Our Halloween decoration (singular) was placed on the porch just before dark on Halloween. A carved pumpkin. Period. Usually lit with a candle left over from last Christmas. Big orange vegetables that we carved ourselves at the kitchen table the day before Halloween. They had gap-toothed, crooked smiles and mismatched triangular eyes. And it wasn’t easy, because we carved them with the same knife mom used to carve the Thanksgiving turkey. We were just trying to finish the job with all our fingers accounted for and attached. Have you seen those pumpkin “carving kits” they sell today, with about a dozen assorted plastic “carving tools”? There’s not one item in those packages that a pumpkin has to fear. Now, mom’s turkey knife …
Right about then, we arrived at “Halloween Western Hemisphere” or “Spirit Halloween MegaCavern” or whatever – you know, one of those big-box specialty stores that appears in our neighborhood right after Labor Day and disappears into the mist of their artificial fog machines on November 1 – and my daughters completely tuned me out. They darted around through thousands of square feet of Halloween present, but my memories lingered in Halloween past.
Do you remember when we either dressed in homemade outfits, or one of those boxed Ben Cooper costumes? That was back when Halloween costumes took up a shelf or two at Rexall Drugs or Neisner’s, not 25,000 square feet of display space in a seasonal specialty store. They consisted of a very flimsy fabric costume parody that we stepped into and then tied behind our necks. Each one had a plastic mask artfully designed to equally restrict both our vision and our breathing; that was fastened around our heads with a rubber band which always painfully snagged a few hairs when we removed it to see where we were going – or to gasp for a breath.
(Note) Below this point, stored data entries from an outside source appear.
-- ==== Sys2Proof/Types.lean ====
section
/-!
DEFINITION. The operands of the commands: messages, descriptors, received frames, blobs, records of the image, and
what the board and the partner present. Fields are named as the spec's layouts name them.
-/

namespace Sys2Proof.Machine

/-! ### Messages (R644) and the descriptors of legs, folds and line classes (R28, R35, R37) -/

/-- Where a message came from and where its reply goes: submit ring 0 to 15, or the service port under
management key 0 or 1 (R638, R652). -/
inductive MsgSrc where
  | ring (r : Nat)
  | svc (key : Nat)
  deriving DecidableEq, Repr

/-- A request's header as the firmware sees it (R644): its source, sequence, target and flag bits [15:8].
`bad` says that the length does not suit the type or that a reserved bit is set (R645, MALFORMED). -/
structure Msg where
  src : MsgSrc := .ring 0
  seq : Nat := 0
  target : Nat := 0xFFFF
  flags : Nat := 0
  bad : Bool := false
  deriving DecidableEq, Repr

/-- The leg descriptor of R28, reply fields left out. `reserved` says that a reserved bit is set. -/
structure LegDesc where
  ip6 : Bool := false
  hasAudio : Bool := false
  hasVideo : Bool := false
  noDegrade : Bool := false
  legacy : Bool := false
  fold : Nat := 0
  videoMode : Nat := 0
  portPair : Nat := 0
  homeB : Bool := false
  vid : Nat := 0
  tagged : Bool := false
  pcp : Nat := 0
  localAddr : BitVec 128 := 0
  remoteAddr : BitVec 128 := 0
  localPort : Nat := 0
  remotePort : Nat := 0
  lineClass : Nat := 0xFFFF
  streamBase : Nat := 0
  streamCount : Nat := 1
  audioConfig : Nat := 0
  jitterAudio : Nat := 0
  jitterVideo : Nat := 0
  policeRate : Nat := 0
  policeBurst : Nat := 0
  egressMax : Nat := 0
  egressMin : Nat := 0
  capSpatial : Nat := 0
  capTemporal : Nat := 0
  rungFloor : Nat := 0
  rungCap : Nat := 0
  viewerPricking : Nat := 0xFFFF
  reserved : Bool := false
  deriving DecidableEq, Repr

/-- The fold descriptor of R35, reply fields left out. -/
structure FoldDesc where
  bellwetherK : Nat := 0
  pricking : Nat := 0
  owner : Nat := 0
  cadence : Nat := 0
  loudness : Int := 0
  guardSet : Nat := 0xFFFF
  slate : Nat := 0
  laceGrid : Nat := 0xFFFF
  reserved : Bool := false
  deriving DecidableEq, Repr

/-- The line-class descriptor of R37, the phase left out. -/
structure LcDesc where
  fold : Nat := 0
  pricking : Nat := 0
  codec : Nat := 0
  rung : Nat := 0
  width : Nat := 0
  height : Nat := 0
  cadence : Nat := 0
  rateMode : Nat := 0
  targetRate : Nat := 0
  reserved : Bool := false
  deriving DecidableEq, Repr

/-! ### Received frames and what they carry (R61 to R100) -/

/-- Destination MAC address of a received frame, as R67 step 3 sorts it: one station address, broadcast, a multicast
group that R69 lists, or another group. -/
inductive DstMac where
  | station (m : BitVec 48)
  | broadcast
  | listedGroup
  | otherGroup
  deriving DecidableEq, Repr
There were no “haunted attractions” to thrill us, scare us, and – primarily – empty our parents’ wallets. We had real haunted places (we believed) like the “haunted house” at the corner of Parkway and Valade, where we convinced each other that generations of previous owners were buried in the yard behind the iron fence surrounding the lot. I’ll never know how many pounds of candy we missed collecting on Halloween night because, just to play it safe, we avoided that entire block.
It seemed like there were hundreds of us kids on the street Halloween night dashing from door to door, jostling for position at each doorstep and shouting “Trick of Treat!” I don’t ever remember knocking or ringing a doorbell because the action was non-stop; nobody had time to close their front door!
Our treats were special too, weren’t they? Nobody worried about eating them before they were examined, X-rayed and scanned for trace elements. Heck, sometimes we ate them right on the porch where we got 'em … like Mrs. Shallaf’s homemade popcorn balls, and Mrs. Brown’s homemade caramel apples – she actually melted the Kraft caramels and dipped the apples herself!
And I remember collecting other special treats, too; ones that related to the neighbors who handed them out. I remember our Twin Pines milkman and pints of cold, delicious chocolate milk – we drained those between his porch and the sidewalk; and the Awrey Bakery deliveryman’s miniature loaves of bread. And, back then, the candy we got really was “fun size” – BIG.
“Dad! We need money!” my daughters cried out, snapping me out of my reminiscent trance at the cash register. Their arms were full of Halloween “must-haves” that I’d never seen before, but their eyes and faces were filled with something very familiar. Excitement. Hey, maybe Halloween hasn’t changed so much, after all.
Next stop was the pumpkin patch. The girls picked a couple of good ones and later that night, we carved them together at the kitchen table… with the knife we’ll use to carve the Thanksgiving turkey.